Assignment
Below this line is a set of entries; quote exactly the lines from the line that contains "def noQuirks : Quirks" to the line that contains "theorem test_wf_accepts_a_full_image : imageWf", both lines included.

Record set

-- ==== Sys2Proof/Tests/Slice0.lean ====
section
/-! SUPPORT. Tests of the model against the vectors of 95_test_vectors.md (a comment names each one), the smoke test of
WellFormed, and a witness for the hypotheses of every statement. -/

open Sys2Proof Sys2Proof.Machine Sys2Proof.Claims

namespace Sys2Proof.Tests

/-! ### Helpers: a small state, and one part of a result -/

/-- The Quirk Profile with all toggles off (95_test_vectors.md, "Start"). -/
def noQuirks : Quirks := ⟨false, false, false, false, false, false⟩

/-- A configuration with the font at 0x050. -/
def config (q : Quirks) : Parameters := ⟨q, 0x050, Config.defaultFont, false⟩

/-- No key edge, the clock at 0, random byte 0. -/
def quiet : TickInput := ⟨16, 16, .frac 0 1, 0⟩

/-- A machine with these quirks and a loaded program whose memory is given, at `pc`. -/
def machine (q : Quirks) (pc : Word) (mem : Memory) : State :=
  { State.initialize (config q) (.frac 0 1) with loaded := true, pc := pc, mem := mem, inputs := [quiet] }

/-- The machine while it executes an instruction at 0x200. -/
def start : State := machine noQuirks 0x202 []

/-- The machine with these quirks while it executes an instruction at 0x200. -/
def quirky (q : Quirks) : State := machine q 0x202 []

/-- The machine about to fetch `w` at `a`. -/
def fetching (a : Nat) (w : Word) : State :=
  machine noQuirks (BitVec.ofNat 16 a) [(a, w.extractLsb' 8 8), (a + 1, w.extractLsb' 0 8)]

/-- One part of the next state, where there is one. -/
def after {α : Type} (r : Result) (f : State → α) : Option α :=
  match r with
  | .next t => some (f t)
  | _ => none

/-- The set pixels of row `py`. -/
def setColumns (t : State) (py : Fin 32) : List Nat :=
  (List.range 64).filter fun px => t.fb.pixel (Fin.ofNat 64 px) py

/-! ### WellFormed: what each check refuses -/

theorem test_wf_refuses_zero_words : wordWf 0x0000 = false ∧ wordWf 0x0123 = false ∧ wordWf 0x00E1 = false := by decide
theorem test_wf_refuses_register_skips : wordWf 0x5121 = false ∧ wordWf 0x9124 = false := by decide
theorem test_wf_refuses_arithmetic : wordWf 0x8128 = false ∧ wordWf 0x812D = false ∧ wordWf 0x812F = false := by decide
theorem test_wf_refuses_keys : wordWf 0xE19F = false ∧ wordWf 0xE100 = false := by decide
theorem test_wf_refuses_misc : wordWf 0xF1FF = false ∧ wordWf 0xF100 = false := by decide
theorem test_wf_accepts : wordWf 0x812E = true ∧ wordWf 0xD012 = true := by decide
theorem test_wf_refuses_a_long_image : imageWf (List.replicate 3585 0) = false := by
  rw [imageWf, List.length_replicate]; rfl
theorem test_wf_accepts_a_full_image : imageWf (List.replicate 3584 0) = true := by
  rw [imageWf, List.length_replicate]; rfl
theorem test_wf_refuses_a_key : keyWf 16 = false ∧ keyWf 15 = true := by decide

/-! ### Decode: one written-out word for every row of R75, and illegal words of every kind -/

theorem test_decode_cls : decode 0x00E0 = .ok .cls := rfl
theorem test_decode_ret : decode 0x00EE = .ok .ret := rfl
theorem test_decode_jp : decode 0x1ABC = .ok (.jp 0xABC) := rfl
theorem test_decode_call : decode 0x2FED = .ok (.call 0xFED) := rfl
theorem test_decode_seImm : decode 0x3A5C = .ok (.seImm 10 0x5C) := rfl
theorem test_decode_sneImm : decode 0x4B07 = .ok (.sneImm 11 0x07) := rfl
theorem test_decode_seReg : decode 0x5120 = .ok (.seReg 1 2) := rfl
theorem test_decode_ldImm : decode 0x6A05 = .ok (.ldImm 10 0x05) := rfl
theorem test_decode_addImm : decode 0x7A03 = .ok (.addImm 10 0x03) := rfl
theorem test_decode_ldReg : decode 0x8CD0 = .ok (.ldReg 12 13) := rfl
theorem test_decode_or : decode 0x8121 = .ok (.orReg 1 2) := rfl
theorem test_decode_and : decode 0x8122 = .ok (.andReg 1 2) := rfl
theorem test_decode_xor : decode 0x8123 = .ok (.xorReg 1 2) := rfl
theorem test_decode_addReg : decode 0x8F14 = .ok (.addReg 15 1) := rfl
theorem test_decode_sub : decode 0x8015 = .ok (.sub 0 1) := rfl
theorem test_decode_shr : decode 0x8106 = .ok (.shr 1 0) := rfl
theorem test_decode_subn : decode 0x8017 = .ok (.subn 0 1) := rfl
theorem test_decode_shl : decode 0x812E = .ok (.shl 1 2) := rfl
theorem test_decode_sneReg : decode 0x9120 = .ok (.sneReg 1 2) := rfl
theorem test_decode_ldI : decode 0xA20E = .ok (.ldI 0x20E) := rfl
theorem test_decode_jpV0 : decode 0xB123 = .ok (.jpV0 0x123) := rfl
theorem test_decode_rnd : decode 0xC3FF = .ok (.rnd 3 0xFF) := rfl
theorem test_decode_drw : decode 0xD12F = .ok (.drw 1 2 15) := rfl
theorem test_decode_skp : decode 0xE19E = .ok (.skp 1) := rfl
theorem test_decode_sknp : decode 0xE1A1 = .ok (.sknp 1) := rfl
theorem test_decode_ldVxDt : decode 0xF107 = .ok (.ldVxDt 1) := rfl
theorem test_decode_ldVxK : decode 0xF20A = .ok (.ldVxK 2) := rfl
theorem test_decode_ldDtVx : decode 0xF015 = .ok (.ldDtVx 0) := rfl
theorem test_decode_ldStVx : decode 0xF318 = .ok (.ldStVx 3) := rfl
theorem test_decode_addIVx : decode 0xF21E = .ok (.addIVx 2) := rfl
theorem test_decode_ldFVx : decode 0xF429 = .ok (.ldFVx 4) := rfl
theorem test_decode_ldBVx : decode 0xF033 = .ok (.ldBVx 0) := rfl
theorem test_decode_ldMemVx : decode 0xFF55 = .ok (.ldMemVx 15) := rfl
theorem test_decode_ldVxMem : decode 0xF165 = .ok (.ldVxMem 1) := rfl
theorem test_decode_illegal_zero : decode 0x0123 = .error .illegalZero ∧ decode 0x00E1 = .error .illegalZero := ⟨rfl, rfl⟩
theorem test_decode_illegal_skip :
    decode 0x5121 = .error .illegalRegisterSkip ∧ decode 0x9124 = .error .illegalRegisterSkip := ⟨rfl, rfl⟩
theorem test_decode_illegal_arithmetic :
    decode 0x8128 = .error .illegalArithmetic ∧ decode 0x812F = .error .illegalArithmetic := ⟨rfl, rfl⟩
theorem test_decode_illegal_key : decode 0xE19F = .error .illegalKey := rfl
theorem test_decode_illegal_misc : decode 0xF1FF = .error .illegalMisc ∧ decode 0xF100 = .error .illegalMisc := ⟨rfl, rfl⟩
theorem test_decode_truncated : decodeBytes [0x12] = .error .truncated := rfl
theorem test_decode_bytes : decodeBytes [0x12, 0x34, 0x56] = .ok (.jp 0x234, [0x56]) := rfl
theorem test_encodeBytes : encodeBytes (.addReg 15 1) = [0x8F, 0x14] := by decide
theorem test_decodeTableWord : decodeTableWord 16 0x8F14 = some (.addReg 15 1) ∧ decodeTableWord 16 0x0123 = none := by decide

/-! ### Control transfer -/

-- V-C3
theorem test_ret : after (execRet { start with sp := 1, stack := start.stack.set 0 0x206 }) (fun t => (t.pc, t.sp)) =
    some (0x206, 0) := by decide
-- V-C4
theorem test_ret_empty : after (execRet { start with pc := 0x20C }) (·.fault) =
    some (some ⟨.stackUnderflow, 0x20A, .address 0x20A⟩) := by decide
-- V-C1
theorem test_jp : after (execJp 0x204 start) (·.pc) = some 0x204 := by decide
-- V-C2
theorem test_call : after (execCall 0x210 { start with pc := 0x206 }) (fun t => (t.stack[0], t.sp, t.pc)) =
    some (0x206, 1, 0x210) := by decide
-- V-C5
theorem test_call_full : after (execCall 0x300 { start with sp := 32 }) (fun t => (t.fault, t.sp)) =
    some (some ⟨.stackOverflow, 0x200, .address 0x200⟩, 32) := by decide
-- V-C7
theorem test_seImm : after (execSeImm 0 5 (start.setReg 0 5)) (·.pc) = some 0x204 := by decide
-- V-C8
theorem test_seImm_not : after (execSeImm 0 5 (start.setReg 0 4)) (·.pc) = some 0x202 := by decide
-- V-C9
theorem test_sneImm : after (execSneImm 0 5 (start.setReg 0 4)) (·.pc) = some 0x204 := by decide
-- V-C10
theorem test_sneImm_not : after (execSneImm 0 5 (start.setReg 0 5)) (·.pc) = some 0x202 := by decide
-- V-C11
theorem test_seReg : after (execSeReg 1 2 ((start.setReg 1 7).setReg 2 7)) (·.pc) = some 0x204 := by decide
-- V-C12
theorem test_seReg_not : after (execSeReg 1 2 ((start.setReg 1 7).setReg 2 8)) (·.pc) = some 0x202 := by decide
-- V-C14
theorem test_sneReg : after (execSneReg 1 2 ((start.setReg 1 7).setReg 2 8)) (·.pc) = some 0x204 := by decide
-- V-C15
theorem test_sneReg_same : after (execSneReg 1 1 (start.setReg 1 7)) (·.pc) = some 0x202 := by decide
-- V-C18
theorem test_jpV0_quirk :
    after (execJpV0 0x300 (((quirky { noQuirks with jumpVx := true }).setReg 0 4).setReg 3 8)) (·.pc) = some 0x308 := by
  decide
-- V-C19
theorem test_jpV0_past_the_end : after (execJpV0 0xFFF (start.setReg 0 0xFF)) (fun t => (t.pc, t.fault)) =
    some (0x10FE, none) := by decide

/-! ### ALU -/

/-- `V[x]` and VF after an instruction. -/
def resultAndFlag (x : Reg) (r : Result) : Option (Byte × Byte) := after r fun t => (t.reg x, t.reg 15)

-- V-A1
theorem test_ldImm : resultAndFlag 10 (execLdImm 10 5 start) = some (5, 0) := by decide
-- V-A2
theorem test_addImm_wraps : resultAndFlag 10 (execAddImm 10 1 ((start.setReg 10 0xFF).setReg 15 7)) = some (0, 7) := by
  decide
-- V-A3
theorem test_addImm_flag_register : resultAndFlag 15 (execAddImm 15 1 (start.setReg 15 7)) = some (8, 8) := by decide
-- V-A30
theorem test_ldReg : resultAndFlag 1 (execLdReg 1 2 (start.setReg 2 0x33)) = some (0x33, 0) := by decide
-- V-A23
theorem test_or_resets : resultAndFlag 1 (execOr 1 2
    ((((quirky { noQuirks with vfReset := true }).setReg 1 0x0F).setReg 2 0xF0).setReg 15 7)) = some (0xFF, 0) := by decide
-- V-A28
theorem test_or_flag_register : resultAndFlag 15 (execOr 15 2 ((start.setReg 15 0x0F).setReg 2 0xF0)) =
    some (0xFF, 0xFF) := by decide
-- V-A25
theorem test_and : resultAndFlag 1 (execAnd 1 2 ((start.setReg 1 0x3C).setReg 2 0x0F)) = some (0x0C, 0) := by decide
-- V-A26
theorem test_xor : resultAndFlag 1 (execXor 1 2 ((start.setReg 1 0x3C).setReg 2 0x0F)) = some (0x33, 0) := by decide
-- V-A4
theorem test_addReg_carries : resultAndFlag 0 (execAddReg 0 1 ((start.setReg 0 0xFF).setReg 1 2)) = some (1, 1) := by
  decide
-- V-A7
theorem test_addReg_flag_register : resultAndFlag 15 (execAddReg 15 1 ((start.setReg 15 0xF0).setReg 1 0x20)) =
    some (1, 1) := by decide
-- V-A9
theorem test_sub_borrows : resultAndFlag 0 (execSub 0 1 ((start.setReg 0 1).setReg 1 2)) = some (0xFF, 0) := by decide
-- V-A10
theorem test_sub_equal : resultAndFlag 0 (execSub 0 1 ((start.setReg 0 5).setReg 1 5)) = some (0, 1) := by decide
-- V-A16
theorem test_shr : resultAndFlag 1 (execShr 1 0 ((start.setReg 0 0xFF).setReg 1 2)) = some (0x7F, 1) := by decide
-- V-A17
theorem test_shr_in_place : resultAndFlag 1 (execShr 1 0
    (((quirky { noQuirks with shiftInPlace := true }).setReg 0 0xFF).setReg 1 2)) = some (1, 0) := by decide
-- V-A13
theorem test_subn_borrows : resultAndFlag 0 (execSubn 0 1 ((start.setReg 0 5).setReg 1 3)) = some (0xFE, 0) := by decide
-- V-A14
theorem test_subn : resultAndFlag 0 (execSubn 0 1 ((start.setReg 0 3).setReg 1 5)) = some (2, 1) := by decide
-- V-A21
theorem test_shl : resultAndFlag 1 (execShl 1 0 ((start.setReg 0 0x7F).setReg 1 0)) = some (0xFE, 0) := by decide
-- V-A22
theorem test_shl_in_place : resultAndFlag 1 (execShl 1 0
    (((quirky { noQuirks with shiftInPlace := true }).setReg 0 0).setReg 1 0x80)) = some (0, 1) := by decide
-- V-A31
theorem test_rnd : resultAndFlag 3 (execRnd 3 0x0F { start with inputs := [{ quiet with rnd := 0xA7 }] }) =
    some (0x07, 0) := by decide

/-! ### Index register and memory -/

-- V-M1
theorem test_ldI : after (execLdI 0x300 start) (·.I) = some 0x300 := by decide
-- V-M3
theorem test_addIVx : after (execAddIVx 0 { start.setReg 0 1 with I := 0xFFF }) (·.I) = some 0x1000 := by decide
-- V-M4
theorem test_addIVx_wraps : after (execAddIVx 0 { start.setReg 0 1 with I := 0xFFFF }) (·.I) = some 0 := by decide
-- V-M5: FONT_BASE + 55
theorem test_ldFVx : after (execLdFVx 0 (start.setReg 0 0x0B)) (·.I) = some 0x087 := by decide
-- V-M6: FONT_BASE + 50
theorem test_ldFVx_low_nibble : after (execLdFVx 0 (start.setReg 0 0x1A)) (·.I) = some 0x082 := by decide
-- V-M7
theorem test_ldBVx : after (execLdBVx 0 { start.setReg 0 254 with I := 0x300 })
    (fun t => (t.byteAt 0x300, t.byteAt 0x301, t.byteAt 0x302)) = some (2, 5, 4) := by decide
-- V-M9
theorem test_ldBVx_fault : after (execLdBVx 0 { start.setReg 0 7 with I := 0xFFE, pc := 0x212 })
    (fun t => (t.fault, t.mem)) = some (some ⟨.memoryFault, 0x210, .address 0x1000⟩, []) := by decide
-- V-M11
theorem test_ldMemVx : after (execLdMemVx 2
    { ((quirky { noQuirks with indexAdvance := true }).setRegs 0 [0x11, 0x22, 0x33]) with I := 0x300 })
    (fun t => (t.mem, t.I)) = some ([(0x300, 0x11), (0x301, 0x22), (0x302, 0x33)], 0x303) := by decide
-- V-M13
theorem test_ldMemVx_fault : after (execLdMemVx 3 { start with I := 0x1FE, pc := 0x212 }) (fun t => (t.fault, t.I)) =
    some (some ⟨.protectedWrite, 0x210, .address 0x1FE⟩, 0x1FE) := by decide
-- V-M17
theorem test_ldVxMem : after (execLdVxMem 4 { start with I := 0x050 }) (fun t => (t.regsUpTo 4, t.I)) =
    some ([0xF0, 0x90, 0x90, 0x90, 0xF0], 0x050) := by decide
-- V-M16
theorem test_ldVxMem_fault : after (execLdVxMem 15 { start.setReg 3 9 with I := 0xFF1, pc := 0x212 })
    (fun t => (t.fault, t.reg 3)) = some (some ⟨.memoryFault, 0x210, .address 0x1000⟩, 9) := by decide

Solution below
def noQuirks : Quirks := ⟨false, false, false, false, false, false⟩

/-- A configuration with the font at 0x050. -/
def config (q : Quirks) : Parameters := ⟨q, 0x050, Config.defaultFont, false⟩

/-- No key edge, the clock at 0, random byte 0. -/
def quiet : TickInput := ⟨16, 16, .frac 0 1, 0⟩

/-- A machine with these quirks and a loaded program whose memory is given, at `pc`. -/
def machine (q : Quirks) (pc : Word) (mem : Memory) : State :=
  { State.initialize (config q) (.frac 0 1) with loaded := true, pc := pc, mem := mem, inputs := [quiet] }

/-- The machine while it executes an instruction at 0x200. -/
def start : State := machine noQuirks 0x202 []

/-- The machine with these quirks while it executes an instruction at 0x200. -/
def quirky (q : Quirks) : State := machine q 0x202 []

/-- The machine about to fetch `w` at `a`. -/
def fetching (a : Nat) (w : Word) : State :=
  machine noQuirks (BitVec.ofNat 16 a) [(a, w.extractLsb' 8 8), (a + 1, w.extractLsb' 0 8)]

/-- One part of the next state, where there is one. -/
def after {α : Type} (r : Result) (f : State → α) : Option α :=
  match r with
  | .next t => some (f t)
  | _ => none

/-- The set pixels of row `py`. -/
def setColumns (t : State) (py : Fin 32) : List Nat :=
  (List.range 64).filter fun px => t.fb.pixel (Fin.ofNat 64 px) py

/-! ### WellFormed: what each check refuses -/

theorem test_wf_refuses_zero_words : wordWf 0x0000 = false ∧ wordWf 0x0123 = false ∧ wordWf 0x00E1 = false := by decide
theorem test_wf_refuses_register_skips : wordWf 0x5121 = false ∧ wordWf 0x9124 = false := by decide
theorem test_wf_refuses_arithmetic : wordWf 0x8128 = false ∧ wordWf 0x812D = false ∧ wordWf 0x812F = false := by decide
theorem test_wf_refuses_keys : wordWf 0xE19F = false ∧ wordWf 0xE100 = false := by decide
theorem test_wf_refuses_misc : wordWf 0xF1FF = false ∧ wordWf 0xF100 = false := by decide
theorem test_wf_accepts : wordWf 0x812E = true ∧ wordWf 0xD012 = true := by decide
theorem test_wf_refuses_a_long_image : imageWf (List.replicate 3585 0) = false := by
  rw [imageWf, List.length_replicate]; rfl
theorem test_wf_accepts_a_full_image : imageWf (List.replicate 3584 0) = true := by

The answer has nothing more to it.